-- ==== Sys2Proof/Laws/State.lean ====
section
/-! SUPPORT. Reading the state after each of its updates: one lemma for each field and update, and for each table of units
what an entry reads after an entry is set. -/

namespace Sys2Proof.Machine

/-! ### Registers and tables of units -/

theorem State.reg_setReg (s : State) (r q : Reg) (v : DWord) :
    (s.setReg r v).reg q = if q.off = r.off then v else s.reg q := look_put (regReset s.fuses) s.regs r.off v q.off

@[simp] theorem State.reg_setReg_same (s : State) (r : Reg) (v : DWord) : (s.setReg r v).reg r = v := by
  rw [State.reg_setReg, if_pos rfl]

theorem State.reg_setReg_ne (s : State) (r q : Reg) (v : DWord) (h : q.off ≠ r.off) : (s.setReg r v).reg q = s.reg q := by
  rw [State.reg_setReg, if_neg h]

theorem State.regF_setF_same (s : State) (r : Reg) (lo w x : Nat) (h : lo + w ≤ 64) :
    (s.setF r lo w x).regF r lo w = x % 2 ^ w := by
  unfold State.setF State.regF
  rw [State.reg_setReg_same, getF_putF_same _ _ _ _ h]

theorem State.regF_setF_apart (s : State) (r : Reg) (lo w x lo' w' : Nat) (h : lo + w ≤ 64)
    (ha : lo' + w' ≤ lo ∨ lo + w ≤ lo') : (s.setF r lo w x).regF r lo' w' = s.regF r lo' w' := by
  unfold State.setF State.regF
  rw [State.reg_setReg_same, getF_putF_apart _ _ _ _ _ _ h ha]

theorem State.reg_setF_ne (s : State) (r q : Reg) (lo w x : Nat) (h : q.off ≠ r.off) :
    (s.setF r lo w x).reg q = s.reg q := State.reg_setReg_ne _ _ _ _ h

theorem State.regF_setF_ne (s : State) (r q : Reg) (lo w x lo' w' : Nat) (h : q.off ≠ r.off) :
    (s.setF r lo w x).regF q lo' w' = s.regF q lo' w' := by
  unfold State.regF
  rw [State.reg_setF_ne _ _ _ _ _ _ h]

theorem State.bw_setBw (s : State) (o p : Nat) (v : DWord) : (s.setBw o v).bw p = if p = o then v else s.bw p :=
  look_put bootReset s.boot o v p

@[simp] theorem State.coreUnit_setCoreUnit (s : State) (i : Nat) (x : CoreUnit) (j : Nat) :
    (s.setCoreUnit i x).coreUnit j = if j = i then x else s.coreUnit j := look_put _ _ _ _ _

@[simp] theorem State.bed_setBed (s : State) (i : Nat) (x : Bed) (j : Nat) :
    (s.setBed i x).bed j = if j = i then x else s.bed j := look_put _ _ _ _ _

@[simp] theorem State.stack_setStack (s : State) (i : Nat) (x : Stack) (j : Nat) :
    (s.setStack i x).stack j = if j = i then x else s.stack j := look_put _ _ _ _ _

@[simp] theorem State.dom_setDom (s : State) (i : Nat) (x : Domain) (j : Nat) :
    (s.setDom i x).dom j = if j = i then x else s.dom j := look_put _ _ _ _ _

@[simp] theorem State.therm_setTherm (s : State) (i : Nat) (x : Thermal) (j : Nat) :
    (s.setTherm i x).therm j = if j = i then x else s.therm j := look_put _ _ _ _ _

@[simp] theorem State.span_setSpan (s : State) (i : Nat) (x : Span) (j : Nat) :
    (s.setSpan i x).span j = if j = i then x else s.span j := look_put _ _ _ _ _

@[simp] theorem State.guest_setGuest (s : State) (i : Nat) (x : Guest) (j : Nat) :
    (s.setGuest i x).guest j = if j = i then x else s.guest j := look_put _ _ _ _ _

@[simp] theorem State.mb_setMb (s : State) (i : Nat) (x : Mailbox) (j : Nat) :
    (s.setMb i x).mb j = if j = i then x else s.mb j := look_put _ _ _ _ _

@[simp] theorem State.engine_setEngine (s : State) (i : Nat) (x : Engine) (j : Nat) :
    (s.setEngine i x).engine j = if j = i then x else s.engine j := look_put _ _ _ _ _

@[simp] theorem State.leaseAt_setLease (s : State) (i : Nat) (x : Lease) (j : Nat) :
    (s.setLease i x).leaseAt j = if j = i then x else s.leaseAt j := look_put _ _ _ _ _
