-- ==== Sys2Proof/Tests/Slice0.lean ====
section
/-! SUPPORT. Tests of the model: for every obligation with premises a theorem that states and operands meet them, clause by
clause; an ill-formed term for each check of `Instr.wf`; and the spec's worked examples. -/

namespace Sys2Proof.Tests

set_option Elab.async false

open Sys2Proof Sys2Proof.Machine

/-! ### States and operands -/

/-- A part whose dies are all on, that has fired and whose firmware runs. -/
def up : State :=
  (({ State.reset with resetN := true, domains := (List.range 12).map fun d => (d, { state := .on }), alive := true,
                       hbActive := some 0 } : State).setBwF BW.state 28 4 3).setBwF BW.state 24 4 8

/-- A part in bring-up, GREEN after step `st`, with these arguments. -/
def green (st a0 a1 : Nat) : State :=
  ((({ up with alive := false }.setBwF BW.state 28 4 1).setBwF BW.state 24 4 st).setBwF BW.arg0 0 32 a0).setBwF BW.arg1 0 32 a1

/-- The state after a command that answers one. -/
def after (c : Instr) (s : State) : State :=
  match exec c s with
  | .next t => t
  | _ => s

/-- `n` bytes with these fields: offset, length, value. -/
def fieldsOf (n : Nat) (fs : List (Nat × Nat × Nat)) : List Byte :=
  rdBytes (fs.foldl (fun m f => wrBytes m f.1 (leBytes f.2.1 f.2.2)) []) 0 n

/-- `n` bytes that count up in steps of `k`. -/
def ramp (n k : Nat) : List Byte := (List.range n).map fun i => BitVec.ofNat 8 (i * k + 1)

/-- A slip of tenant `t`: opcode, tag and further fields. -/
def slip (t op tag : Nat) (fs : List (Nat × Nat × Nat)) : Slip :=
  ⟨BitVec.ofNat 10 t, fieldsOf 64 ((0, 1, op) :: (4, 4, tag) :: fs)⟩

/-- Tenant `t`'s mailbox in session with one slip waiting. -/
def sess (s : State) (t : Nat) : State :=
  { s with numVfs := 4, vfEnable := true }.setMb t { session := true, version := 0x302, sqTail := 1, irq := true }

/-- Tenants 0 and 1 in session. -/
def vm : State := sess (sess up 1) 0

/-- The same part long after its reset. -/
def late : State := { vm with now := 5000000000000, tb := { count := 3 } }

/-- Tenant 0 without a session, one slip waiting. -/
def noSession : State := up.setMb 0 { sqTail := 1 }

/-- Dies that are lost. -/
def lose (s : State) (ds : List Nat) : State :=
  { s with domains := (List.range 12).map fun d => (d, { state := if d ∈ ds then .dead else .on, lost := decide (d ∈ ds) }) }

/-- Segments of tenant 1 in external memory, and one in the bed of core 3. -/
def priv5 : Seg := ⟨0x400000, 0x200000, .priv, false, 3, 0, 1, 0xFFFFFFFF⟩
def shared5 : Seg := ⟨0x400000, 0x200000, .shared, false, 3, 0, 1, 0x15⟩
def attached5 : Seg := ⟨0x400000, 0x200000, .attached, false, 1, 0, 1, 0x15⟩
def seg5 : Seg := ⟨0x400000, 0x10000000, .priv, false, 7, 0, 1, 0xFFFFFFFF⟩
def bseg : Seg := ⟨bedBase 3, 0x1000000, .priv, true, 7, 3, 1, 0xFFFFFFFF⟩

/-- References into segments 5 and 6, the staging store and the accumulator (R253). -/
def ref5 (o : Nat) : Nat := 2 ^ 61 + 5 * 2 ^ 52 + o
def ref6 (o : Nat) : Nat := 2 ^ 61 + 6 * 2 ^ 52 + o
def ref3 (o : Nat) : Nat := 3 * 2 ^ 61 + o
def ref2 (o : Nat) : Nat := 2 * 2 ^ 61 + o

/-- The bytes of an operation: opcode, flags, core, record, further fields. -/
def opb (c flags core rec : Nat) (fs : List (Nat × Nat × Nat)) : List Byte :=
  fieldsOf (32 * opUnits c) ((0, 1, c) :: (1, 1, opUnits c) :: (2, 1, flags) :: (3, 1, core) :: (4, 2, rec) :: fs)

/-- A running work list of tenant 1, with these operations. -/
def wl : WorkList :=
  { id := 4, tenant := 1, tag := 77, quiet := false, priority := 3, ref := ref5 0, submitted := 0, state := .running, units := 20,
    resume := ref5 0x800000, records := ref5 0x100000, next := 1, admitted := 9, everAdmitted := true }
def wlOf (ops : List Op) : WorkList := { wl with ops := ops }

/-- Such a list beside one of another tenant. -/
def ls (l : WorkList) : State :=
  let s := (vm.setSeg 1 5 seg5).setSeg 1 6 bseg
  { s.setMb 1 { s.mb 1 with live := [⟨6, 77, false, []⟩] } with
    lists := [{ wl with id := 2, tenant := 2, tag := 3 }, l], now := 1000, tb := { count := 500 }, nextList := 9 }

/-- The operation that list `wl` issues next. -/
def nextOp (s : State) (bs : List Byte) : Op := Claims.newOp s wl bs
/-- One command waits. -/
def queued : State := { up with pending := [.arm] }

theorem witness_step_runs_the_front_command :
    (queued.pending = [Instr.arm]) ∧
    (up.pending = []) := by
  decide +kernel

theorem witness_every_step_keeps_the_canonical_form :
    (queued.memWf = true ∧ queued.regsWf = true) ∧ step queued = Host.Outcome.next (after Instr.arm up) :=
  ⟨by decide +kernel, rfl⟩

theorem witness_every_step_takes_one_command :
    step queued = Host.Outcome.next (after Instr.arm up) :=
  rfl

/-- A latched edge at an idle source. -/
def latched : State := { up with ic := { srcs := [(0x384, { latched := true, latchLost := 4 })] } }

theorem witness_events_make_idle_sources_pending :
    (srcExists 2047 = true ∧ up.x0Lost = false) ∧
    ((latched.ic.src 900).latched = true ∧ latched.srcHeld 900 = false ∧ latched.x0Lost = false ∧ (latched.ic.src
      900).mode = SrcMode.idle) := by
  decide +kernel

/-- Vectors that are owed and have never been sent. -/
def owing (t : Nat) : State := (sess up t).setMb t { vec0 := { owed := true }, vec1 := { owed := true } }

theorem witness_vectors_are_sent_when_owed :
    (((owing 0).mb 0).vec1.due (owing 0).now = true) ∧
    (((owing 3).mb 3).vec0.due (owing 3).now = true) := by
  decide +kernel
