-- ==== Sys2Proof/Machine/FiringOps.lean ====
section
/-! DEFINITION. The Firing Controller's shared operations (chapter 9): changes of firing state, the test of
firing permitted, runout, and the events handed over by the Demand Unit and the Valve Drive Unit. -/

namespace Sys2Proof.Machine

def State.modFiring (s : State) (f : Firing → Firing) : State := { s with firing := f s.firing }

/-- A change of firing_state: state_entered is set, off_since when the heat request goes off (R163, R165),
and FIRING_STATE is raised with the fault code for entry into LOCKOUT (R176). -/
def changeFiring (new : FiringState) (cause : Cause) (faultCode : List Byte) (s : State) : State :=
  let old := s.firing
  let s := s.modFiring fun f => { f with state := new, stateEntered := s.now }
  let s :=
    if old.heatRequest ∧ s.firing.heatRequest = false then
      s.modFiring fun f => { f with offSince := some s.now }
    else s
  raise .firingState .none ([old.state.code, new.code, cause.code] ++ faultCode) s

def State.permitted (s : State) : Bool := firingPermitted s.firing.dump s.taken.bypassEnable s.firing.picture

def State.minOffDone (s : State) : Bool := minOffElapsed s.firing.offSince s.taken.minOff s.now

/-- The test in OFF: firing found permitted moves the state to REQUESTING (R166). -/
def testInOff (s : State) : State :=
  if s.permitted then changeFiring .requesting .permitted [] s else s

/-- Entering OFF is itself a test (R166). -/
def enterOff (cause : Cause) (s : State) : State := testInOff (changeFiring .off cause [] s)

/-- Passing to ANTICYCLE, or to OFF when min_off has already elapsed (R169). -/
def enterAnticycle (cause : Cause) (s : State) : State :=
  if s.minOffDone then enterOff cause s else changeFiring .anticycle cause [] s

/-- The runout timer runs out (R168). -/
def endRunout (s : State) : State :=
  let skip := s.firing.frostSkip
  let s := s.modFiring fun f => { f with runoutSet := [], runoutTimer := none, frostSkip := false }
  if skip || s.minOffDone then enterOff .runoutEnd s else changeFiring .anticycle .runoutEnd [] s

/-- The zones of the previous served set that are flow_ready (R167). -/
def runoutSetOf (prevServed flowReady : Vector Bool 16) : List Zone :=
  allZones.filter fun z => prevServed[z] && flowReady[z]

/-- Passing to RUNOUT (R167), given the previous served set and flow_ready as the event is taken; a
runout_time of 0 ends it at the same event. -/
def enterRunout (cause : Cause) (prevServed flowReady : Vector Bool 16) (s : State) : State :=
  let s := changeFiring .runout cause [] s
  let s := s.modFiring fun f =>
    { f with
      runoutSet := runoutSetOf prevServed flowReady
      runoutTimer := some (s.clock.ticks + s.taken.runoutTime * Config.hz)
      frostSkip := false }
  if s.taken.runoutTime = 0 then endRunout s else s

/-- The test of firing permitted (R164, R166, R167). While the dump flag is set in REQUESTING or FIRING the
STATUS that set it is still being taken, and its own step 4 makes the test (R179, log 9). -/
def testPermitted (prevServed : Vector Bool 16) (s : State) : State :=
  match s.firing.state with
  | .off => testInOff s
  | .requesting | .firing =>
    if s.permitted || s.firing.dump then s
    else enterRunout .notPermitted prevServed s.firing.picture.flowReady s
  | _ => s

/-- A written flow_ready is handed over; the previous served set is the present one (R164). -/
def takeFlowReady (z : Zone) (ready : Bool) (s : State) : State :=
  let s := s.modFiring fun f => { f with picture := { f.picture with flowReady := f.picture.flowReady.set z ready } }
  testPermitted s.firing.picture.served s

/-- The call update (R164): list, served set, demands and emergencies, all together. -/
def callUpdate (s : State) : State :=
  let prev := s.firing.picture.served
  let s := s.modFiring fun f =>
    { f with picture :=
      { f.picture with
        list := s.demand.heatList
        served := s.zones.map (·.served)
        demand := s.zones.map (·.demand)
        frost := s.zones.map (·.frostEmergency) } }
  testPermitted prev s

/-- A zone has entered frost emergency (R170). -/
def frostEvent (s : State) : State :=
  match s.firing.state with
  | .anticycle => enterOff .frost s
  | .runout => s.modFiring fun f => { f with frostSkip := true }
  | _ => s

/-- What leaving RUNOUT for LOCKOUT or LINK_DOWN clears (R171, R174). -/
def stopRunout (s : State) : State :=
  s.modFiring fun f => { f with runoutSet := [], runoutTimer := none, frostSkip := false }

/-- Entry into LOCKOUT (R171). A lockout pump timer started at a runout_time of 0 has run out at once, as a
runout timer has (R167). -/
def enterLockout (faultCode : Byte) (s : State) : State :=
  let timer :=
    match s.firing.state with
    | .requesting | .firing =>
      if s.taken.runoutTime = 0 then none else some (s.clock.ticks + s.taken.runoutTime * Config.hz)
    | .runout => s.firing.runoutTimer
    | _ => none
  let s := (stopRunout s).modFiring fun f => { f with lockoutPumpTimer := timer }
  changeFiring .lockout .lockout [faultCode] s

/-- The link is declared DOWN (R174). -/
def enterLinkDown (s : State) : State :=
  let s := (stopRunout s).modFiring fun f => { f with lockoutPumpTimer := none }
  changeFiring .linkDown .linkDown [] s

/-- A new min_off compared against off_since in ANTICYCLE (R169). -/
def judgeMinOff (s : State) : State :=
  if s.firing.state = .anticycle ∧ s.minOffDone then enterOff .minOff s else s

end Sys2Proof.Machine
end

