-- ==== Sys2Proof/Machine/Core.lean ====
section
/-! DEFINITION. The machine of the host's interface. -/

def Sys2Proof.core : Host.Core := { State := Sys2Proof.Machine.State, Fault := Sys2Proof.Machine.Fault, Refusal := Sys2Proof.Machine.Refusal, step := Sys2Proof.Machine.step, reset := Sys2Proof.Machine.State.reset }
end

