/-! ### Device reset -/

/-- Everything is as a device reset leaves it, but the commands waiting outside and the model's count of free choices:
every zone record, the Clock, the programmes, stacks, claims and the arbiter, the Demand Unit with its timer; the
contact inputs, the room bus with its line in GAP, the receive queue and the registry; the valve channels, the Firing
Controller with its setpoint and its call picture, the Burner Link with its exchange timer, the ports, and the
parameters at their defaults.
Rests on the model's choices of logs 18 and 19. -/
def Obligations.DeviceResetLeavesEveryBlockAtItsResetValues : Prop :=
  ∀ s : Machine.State, ∃ t, exec .deviceReset s = .next t ∧ t.pending = s.pending ∧
    t = { Machine.State.reset with
      pending := s.pending
      demand := { Machine.State.reset.demand with choices := s.demand.choices } } ∧
    (∀ z : Zone, t.zones[z] =
      { serviceMode := .unused, defaultTarget := 180, primaryUnit := none, baseTarget := 180,
        baseSource := .default, resolvedTarget := 180, resolvedBasis := .base, measured := none,
        measureState := .blind, measureUnit := none, demand := 0, callState := .idle, served := false,
        frostEmergency := false, flowReady := false, valveCount := 0 }) ∧
    t.now = 0 ∧
    t.clock = { ticks := 0, secondsTaken := 0, minute := 0, seconds := 0, timeValid := false, authority := none } ∧
    t.store.free = 512 ∧
    (∀ z : Zone, t.store.lists[z] = [] ∧ t.store.revisions[z] = 0 ∧ t.store.current[z] = none ∧
      t.store.overrides[z] = { hold := none, boost := none, window := false }) ∧
    (∀ c : ClaimIx, t.store.claims[c] = none) ∧
    t.arbiter = { waiting := ⟨none, none, none, none, none⟩, carrying := none, parked := .clock } ∧
    t.demand = {
      loopStart := 0, loopRan := false, heatList := [], lastIssued := Vector.replicate 24 none
      zoneEvents := [], servedRecompute := false, choices := s.demand.choices } ∧
    (∀ z : Zone,
      t.written.contacts[z] =
        { enable := false, polarity := .lowOpen, debounce := 4, openEdgeNotice := false,
          closeEdgeNotice := false, windowDelay := 60 } ∧
      t.contacts.inputs[z] = { stableState := .isClosed, run := 0, openTimer := none, windowAsserted := false }) ∧
    t.contacts.samples = 0 ∧ t.contacts.pendingOrders = [] ∧
    t.bus = {
      line := .gap, gapSince := 0, errState := .normal, stuckSince := 0, highSince := 0, syncing := false
      errorCount := 0, rx := none, lastAck := .undriven, outbound := [], control := none, pendingControl := none
      attempt := none, deferral := none, controlBackoff := none, outboundBackoff := none, backoffReg := 0x5A3C } ∧
    t.report = {
      queue := [], reserved := false, headRaised := false, holdOff := .flowing, storeOrders := []
      registry := Vector.replicate 32 none } ∧
    (∀ c : Channel, t.channel c =
      { zone := none, state := .unassigned, calibrated := false, position := none, fullStroke := 90, minPos := 0
        maxPos := 100, lastMoved := none, openConfirmed := false, inProgress := none, queue := []
        urgent := none }) ∧
    (∀ i : Slot, t.valves.slots[i] = none ∧ t.driveOpen i = false ∧ t.driveClose i = false) ∧
    (∀ c : Channel, t.selectOut c = false) ∧ t.valves.waiting = [] ∧
    t.firing = {
      state := .off, stateEntered := 0, setpoint := 35
      picture := {
        list := [], served := Vector.replicate 16 false, demand := Vector.replicate 16 0
        frost := Vector.replicate 16 false, flowReady := Vector.replicate 16 false }
      runoutSet := [], runoutTimer := none, offSince := none, lockoutPumpTimer := none, dump := false
      frostSkip := false, resetsToday := 0, pendingReset := false } ∧
    t.link = {
      nextExchange := 65536, up := true, missCount := 0, lastStatus := none, exchange := .none
      demand := none, bldir := .towardsPart, rx := .quiet } ∧
    (∀ p : Port, t.port p =
      { request := .idle, slot := none, reply := none, resetPending := false, discard := false, notices := []
        mask := Vector.replicate 22 true, noticesLost := false, fault := none, otherSeen := false, fetch := none
        attentionLow := false } ∧ ∀ n, (t.port p).dataOut n = none) ∧
    t.written = t.taken ∧ t.written.frostFloor = 50 ∧ t.written.maxTarget = 280 ∧ t.written.claimLapse = 30 ∧
    t.written.propBand = 20 ∧ t.written.callOn = 20 ∧ t.written.callOff = 5 ∧ t.written.loopPeriod = 30 ∧
    t.written.deadband = 5 ∧ t.written.blindOpening = 30 ∧ t.written.servedLimit = 16 ∧
    t.written.openThreshold = 20 ∧ t.written.exerciseEnable = true ∧ t.written.minFlow = 35 ∧
    t.written.maxFlow = 70 ∧ t.written.runoutTime = 120 ∧ t.written.minOff = 180 ∧
    t.written.bypassEnable = false ∧ t.written.dumpThreshold = 88 ∧ t.written.linkPeriod = 2 ∧
    t.written.linkMisses = 3 ∧ t.written.staleAge = 300 ∧ t.written.lostAge = 900 ∧ t.written.plausLow = -100 ∧
    t.written.plausHigh = 450 ∧ t.written.holdoffLevel = 12 ∧ t.written.resumeLevel = 4 ∧
    t.written.ownAddress = 0x10 ∧ t.written.deferralLimit = 250 ∧ t.written.backoffCap = 4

────────────────────

[Task to complete]: Start with the first line of the data and print every line exactly. The line containing "theorem State.regF_setF_ne (s" is the last one to include.

[Task response]:
-- ==== Sys2Proof/Laws/State.lean ====
section
/-! SUPPORT. Reading the state after each of its updates: one lemma for each field and update, and for each table of units
what an entry reads after an entry is set. -/

namespace Sys2Proof.Machine

/-! ### Registers and tables of units -/

theorem State.reg_setReg (s : State) (r q : Reg) (v : DWord) :
    (s.setReg r v).reg q = if q.off = r.off then v else s.reg q := look_put (regReset s.fuses) s.regs r.off v q.off

@[simp] theorem State.reg_setReg_same (s : State) (r : Reg) (v : DWord) : (s.setReg r v).reg r = v := by
  rw [State.reg_setReg, if_pos rfl]

theorem State.reg_setReg_ne (s : State) (r q : Reg) (v : DWord) (h : q.off ≠ r.off) : (s.setReg r v).reg q = s.reg q := by
  rw [State.reg_setReg, if_neg h]

theorem State.regF_setF_same (s : State) (r : Reg) (lo w x : Nat) (h : lo + w ≤ 64) :
    (s.setF r lo w x).regF r lo w = x % 2 ^ w := by
  unfold State.setF State.regF
  rw [State.reg_setReg_same, getF_putF_same _ _ _ _ h]

theorem State.regF_setF_apart (s : State) (r : Reg) (lo w x lo' w' : Nat) (h : lo + w ≤ 64)
    (ha : lo' + w' ≤ lo ∨ lo + w ≤ lo') : (s.setF r lo w x).regF r lo' w' = s.regF r lo' w' := by
  unfold State.setF State.regF
  rw [State.reg_setReg_same, getF_putF_apart _ _ _ _ _ _ h ha]

theorem State.reg_setF_ne (s : State) (r q : Reg) (lo w x : Nat) (h : q.off ≠ r.off) :
    (s.setF r lo w x).reg q = s.reg q := State.reg_setReg_ne _ _ _ _ h

theorem State.regF_setF_ne (s : State) (r q : Reg) (lo w x lo' w' : Nat) (h : q.off ≠ r.off) :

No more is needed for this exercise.